In the process of translation and analysis, I struggled with many questions and seeming contradictions in this work, which was unusual for its time in its apparent objectivity and use of Arabic sources. This was particularly surprising given the prologue, which primes the reader to expect a polemic against Arabs and Muslims: the threat they posed to Christendom and the destruction they caused in Spain for more than 500 years. Did the apparent inconsistency between the bulk of the book’s content and the prologue reveal something about the author’s “real” attitude toward Arabs and Muslims beneath the surface of hostility to Islam as a religion? What could the work tell us about the author’s own times? Does it have lessons for us today in an increasingly polarized world?

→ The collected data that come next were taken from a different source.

/-- The state in which PES_START has emitted the unit in progress of context `c`, if there is one. -/
def pesClosed (i : Nat) (c : Context) (s : State) : State :=
  { s with
    seq := if c.st.pending then BitVec.ofNat 16 (s.seq.toNat + 1) else s.seq
    flight := { s.flight with
      unit := if c.st.pending then some (closed i true c.st s.seq s.flight.k) else s.flight.unit } }

/-- BEGIN overwrites whatever the context held. -/
theorem beginUnit_onCtx (i : Nat) (f : CtxState → CtxState) (s : State) : beginUnit i (onCtx i f s) = beginUnit i s := by
  have hctx (k : BitVec 32) : (s.ctx.modify i fun c => { c with st := f c.st }).modify i (fun c => { c with st := ctxBegin k })
      = s.ctx.modify i (fun c => { c with st := ctxBegin k }) := List.modify_modify_eq ..
  simp only [beginUnit, onCtx, hctx]

section
variable {s : State} {i : Nat} {c : Context} (hc : s.ctx[i]? = some c)

include hc in
theorem pesClosed_ctx : (pesClosed i c s).ctx[i]? = some c := hc

theorem pesClosed_idle (hp : c.st.pending = false) : pesClosed i c s = s := by
  simp [pesClosed, hp]

variable (hpes : c.cfg.kind = .pes)
include hc hpes

theorem emitUnit_pes (hp : c.st.pending = true) :
    emitUnit i s = onCtx i (fun c => { c with pending := false }) (pesClosed i c s) := by
  have hnone (t : State) : decodeTable c.cfg t = t := by rw [decodeTable, hpes]
  rw [emitUnit_eq hc, hnone, unitOf_pes hpes, pesClosed, hp, add_one_eq_ofNat]; rfl

theorem pesStart_eq : pesStart i s =
    if s.flight.pl.take 3 = [0#8, 0#8, 1#8] then pesOpenHeader i (beginUnit i (pesClosed i c s))
    else openSection i s.flight.pl false (pesClosed i c s) := by
  unfold pesStart
  rw [ctxAt_of hc]
  extract_lets s₁ s₂
  have hbegin : s₂ = beginUnit i (pesClosed i c s) := by
    unfold s₂ s₁
    cases hp : c.st.pending with
    | true => rw [if_pos rfl, emitUnit_pes hc hpes hp, beginUnit_onCtx]
    | false => rw [if_neg Bool.false_ne_true, pesClosed_idle hp]
  rw [hbegin]
  exact if_congr (hasStartCode_iff s.flight.pl) rfl rfl

end

/-- Settles O39: the bytes of a raw unit begin at the first of the payload. -/
theorem pesStartRaw : Obligations.PesStartRaw := by
  intro s i c h pl cap hc hpes hraw
  change Host.Outcome.next (pesStart i s) = _
  rw [pesStart_eq hc hpes, if_neg hraw, openSection_begun (pesClosed_ctx hc)]; rfl

/-! ## A unit with its header -/

/-- A unit with PESHDR, begun by the frame of packet index `k` (R361). -/
def withHeader (k : BitVec 32) : CtxState := { ctxBegin k with pesHdr := true }

/-- The state in which PES_START decodes the header of the unit that it begins in context `c`. -/
def headerStart (i : Nat) (c : Context) (s : State) : State :=
  withCtx (pesClosed i c s) i ⟨c.cfg, withHeader s.flight.k⟩

/-- APPEND to a unit without a byte. -/
theorem appendUnit_to_empty {s : State} {i : Nat} {c : Context} (hc : s.ctx[i]? = some c) (hbuf : c.st.buf = [])
    (hovf : c.st.ovf = false) (b : List Byte) :
    let cap := s.params.bufBytes i
    appendUnit i b s = { s with
      ctx := s.ctx.set i { c with st := { c.st with buf := b.take cap, ovf := decide (cap < b.length) } }
      flight := { s.flight with errs := s.flight.errs ||| mask (decide (cap < b.length)) 5 } } := by
  intro cap
  have hfits : c.st.buf.length ≤ cap := by rw [hbuf]; exact Nat.zero_le cap
  rw [appendUnit_eq hc, appended_eq_fill hfits, overflowBit_eq_mask hfits, hbuf, hovf]
  simp only [List.nil_append, List.length_nil, Nat.zero_add, Bool.false_or, Bool.not_false, Bool.and_true, fill, cap]

/-- A header decode does not touch the bytes of the unit. -/
theorem pesHdrDecode_keeps_bytes {s : State} {i : Nat} {c : Context} (hc : s.ctx[i]? = some c) : ∃ st ps short,
    pesHdrDecode i s = decoding s i c st ps short ∧ st.buf = c.st.buf ∧ st.ovf = c.st.ovf := by
  rw [pesHdrDecode_eq hc]
  split_ifs
  all_goals exact ⟨_, _, _, rfl, rfl, rfl⟩

section
variable {s : State} {i : Nat} {c : Context} (hc : s.ctx[i]? = some c)
include hc

theorem headerStart_ctx : (headerStart i c s).ctx[i]? = some ⟨c.cfg, withHeader s.flight.k⟩ :=
  getElem?_set_of (pesClosed_ctx hc) _

theorem onCtx_pesHdr_beginUnit : onCtx i (fun c => { c with pesHdr := true }) (beginUnit i (pesClosed i c s)) =
    headerStart i c s := by
  rw [beginUnit_eq (pesClosed_ctx hc), onCtx_of (getElem?_set_of (pesClosed_ctx hc) _)]
  exact congrArg (fun ctx => { pesClosed i c s with ctx := ctx }) (List.set_set _)

variable (hpes : c.cfg.kind = .pes) (hcode : s.flight.pl.take 3 = [0#8, 0#8, 1#8])
include hpes hcode

theorem pesStart_of_code : pesStart i s = pesOpenHeader i (beginUnit i (pesClosed i c s)) := by
  rw [pesStart_eq hc hpes, if_pos hcode]

theorem pesStart_of_truncated (hps : (pesHdrDecode i (headerStart i c s)).flight.ps = none) :
    pesStart i s = pesHdrDecode i (headerStart i c s) := by
  rw [pesStart_of_code hc hpes hcode, pesOpenHeader, onCtx_pesHdr_beginUnit hc]
  simp only [hps]

theorem pesStart_of_header {ps : Nat} (hps : (pesHdrDecode i (headerStart i c s)).flight.ps = some ps) :
    pesStart i s = appendUnit i (s.flight.pl.drop ps) (pesHdrDecode i (headerStart i c s)) := by
  rw [pesStart_of_code hc hpes hcode, pesOpenHeader, onCtx_pesHdr_beginUnit hc]
  simp only [hps, slice_to_end rfl]; rfl

end

/-- Settles O40: PES_HDR_DECODE runs on the unit that begins, and leaves its bytes empty. -/
theorem pesStartWithHeader : Obligations.PesStartWithHeader := by
  intro s i c h pl cap s1 hc hpes hcode
  have hs1 : headerStart i c s = s1 := by
    have hbegun : withHeader s.flight.k = { begun s.flight.k cap [] false with pesHdr := true } :=
      congrArg (fun st : CtxState => { st with pesHdr := true }) (ctxBegin_eq_begun s.flight.k cap false)
    rw [headerStart, hbegun]; rfl
  obtain ⟨st, ps, short, hdecode, hbuf, hovf⟩ := pesHdrDecode_keeps_bytes (headerStart_ctx hc)
  have hctx := decoding_ctx (headerStart_ctx hc) st ps short
  refine ⟨_, _, (congrArg (fun t => Host.Outcome.next (pesHdrDecode i t)) hs1.symm).trans
    (congrArg Host.Outcome.next hdecode), hctx, hbuf, fun hps => ?_, fun n hps => ?_⟩
  · exact congrArg Host.Outcome.next ((pesStart_of_truncated hc hpes hcode (hdecode ▸ hps)).trans hdecode)
  · refine congrArg Host.Outcome.next ((pesStart_of_header hc hpes hcode (hdecode ▸ hps)).trans ?_)
    rw [hdecode]
    exact appendUnit_to_empty hctx hbuf hovf _

end Sys2Proof.Machine
end

section
/-! PROOFS. A PES unit over several frames of one context: a start packet with its header, continuations and the next
start packet (44_pes.md R362, R373). -/

namespace Sys2Proof.Machine

open Sys2Proof.Claims

/-! ## A header that fits -/

/-- A payload that begins with a PES header which it holds whole, and which covers the timestamps that it announces. -/
structure FittingHeader (e : List Byte) : Prop where
  length   : 9 ≤ e.length
  code     : e.take 3 = [0#8, 0#8, 1#8]
  streamId : byte e 3 ∉ [0xBC, 0xBE, 0xBF, 0xF0, 0xF1, 0xF2, 0xF8, 0xFF]
  fits     : 9 + byte e 8 ≤ e.length
  pts      : 2 ≤ byte e 7 / 64 → 5 ≤ byte e 8
  dts      : byte e 7 / 64 = 3 → 10 ≤ byte e 8

/-- A unit of bytes `b` begun by the frame of packet index `k`, with the fields of the header of its payload `e`. -/
def headed (k : BitVec 32) (e b : List Byte) : CtxState where
  pending := true
  buf := b
  ovf := false
  ptrErr := false
  hdrErr := false
  startPkt := k
  pesHdr := true
  sid := e.getD 3 0#8
  ppl := BitVec.ofNat 16 (pair e 4)
  hdl := e.getD 8 0#8
  pdf := BitVec.ofNat 2 (byte e 7 / 64)
  ptsV := decide (2 ≤ byte e 7 / 64)
  pts := if 2 ≤ byte e 7 / 64 then BitVec.ofNat 33 (timestamp e 9) else 0
  dtsV := decide (byte e 7 / 64 = 3)
  dts := if byte e 7 / 64 = 3 then BitVec.ofNat 33 (timestamp e 14) else 0

section
variable {e : List Byte} (he : FittingHeader e)
include he

theorem ptsCovered_of_fitting : ptsCovered (byte e 7 / 64) (byte e 8) = decide (2 ≤ byte e 7 / 64) := by
  rw [ptsCovered, ← Bool.decide_and, decide_eq_decide, and_iff_left_iff_imp]
  exact he.pts

theorem dtsCovered_of_fitting : dtsCovered (byte e 7 / 64) (byte e 8) = decide (byte e 7 / 64 = 3) := by
  rw [dtsCovered, ← Bool.decide_and, decide_eq_decide, and_iff_left_iff_imp]
  exact he.dts

/-- No timestamp is missing. -/
theorem missing_of_fitting : (ptsMissing (byte e 7 / 64) (byte e 8) || dtsMissing (byte e 7 / 64) (byte e 8)) = false := by
  have hpts := he.pts
  have hdts := he.dts
  rw [ptsMissing, dtsMissing, ← Bool.decide_and, ← Bool.decide_and, ← Bool.decide_or, decide_eq_false_iff_not]
  omega

/-- The whole header, decoded in a unit that has just begun. -/
theorem stamped_framed_withHeader (k : BitVec 32) :
    stamped e (byte e 7 / 64) (byte e 8) (framed e (withHeader k)) = headed k e [] := by
  simp only [stamped, ptsCovered_of_fitting he, dtsCovered_of_fitting he, missing_of_fitting he, decide_eq_true_eq]
  rfl

theorem pesHdrDecode_of_fitting {s : State} {i : Nat} {c : Context} (hc : s.ctx[i]? = some c) (hpl : s.flight.pl = e) :
    pesHdrDecode i s =
      decoding s i c (stamped e (byte e 7 / 64) (byte e 8) (framed e c.st)) (some (9 + byte e 8)) false := by
  have hlen := he.length
  rw [pesHdrDecode_eq hc, hpl, if_neg (by omega), if_neg he.streamId, if_neg (Nat.not_lt.mpr hlen),
    if_neg (Nat.not_lt.mpr he.fits), missing_of_fitting he]

end

/-! ## The operations of a PES context -/

section
variable {s : State} {i : Nat} {c : Context} (hc : s.ctx[i]? = some c)
include hc

/-- A start packet whose header fits begins the unit with the bytes after the header. -/
theorem pesStart_first (hpes : c.cfg.kind = .pes) (hp : c.st.pending = false) (he : FittingHeader s.flight.pl)
    (hroom : (s.flight.pl.drop (9 + byte s.flight.pl 8)).length ≤ s.params.bufBytes i) :
    pesStart i s = withCtx (onFlight (fun f => { f with ps := some (9 + byte s.flight.pl 8) }) s) i
      ⟨c.cfg, headed s.flight.k s.flight.pl (s.flight.pl.drop (9 + byte s.flight.pl 8))⟩ := by
  have hdecode : pesHdrDecode i (headerStart i c s) = decoding (headerStart i c s) i ⟨c.cfg, withHeader s.flight.k⟩
      (headed s.flight.k s.flight.pl []) (some (9 + byte s.flight.pl 8)) false := by
    rw [pesHdrDecode_of_fitting he (headerStart_ctx hc) rfl, stamped_framed_withHeader he]
  have hctx := decoding_ctx (headerStart_ctx hc) (headed s.flight.k s.flight.pl []) (some (9 + byte s.flight.pl 8)) false
  rw [pesStart_of_header hc hpes he.code (by rw [hdecode]; rfl), hdecode, appendUnit_to_empty hctx rfl rfl]
  simp only [decoding, headerStart, pesClosed_idle hp, List.take_of_length_le hroom,
    decide_eq_false (Nat.not_lt.mpr hroom), mask_false, BitVec.or_zero, List.set_set]
  rfl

The earliest complete and proper translation of the Quran into Latin (the lingua franca of the educated in medieval Europe) that was generally faithful to the original was completed by Mark of Toledo in 1210 CE. Despite the relative lack of polemical influence on the translation of the text, the reasons for commissioning it were anything but an objective study of Islam. The translator tells us in the prologue that it was at the behest of Toledo Archbishop Rodrigo Ximénez de Rada, who lamented how parts of his region were being “infested by the enemies of the cross” and that they still had control of some areas in the region. Where sacrifices to Christ were once offered, now the name of “the false prophet” was extolled. Rodrigo wanted the Quran translated so that its “sacrilegious institutes and monstrous precepts” should come to the attention of true Christian believers, and he could at least try to refute the Muslims through polemic if he could not do it through arms.

It is to this same Rodrigo that the distinction of composing the first Western book on Arab history belongs. Rodrigo, who was born in 1170 CE and served as archbishop of Toledo from 1209 until his death in 1247, lived through a key period of transition in Spain’s history that saw a significant reduction in Muslim power on the Iberian Peninsula. By the time of his death, Muslim rule was largely reduced to the Emirate of Granada, which had already become a mere tributary of the Christian kingdom of Castile and had emerged from the vacuum that the withdrawal of the Berber Almohad Caliphate from Spain left behind.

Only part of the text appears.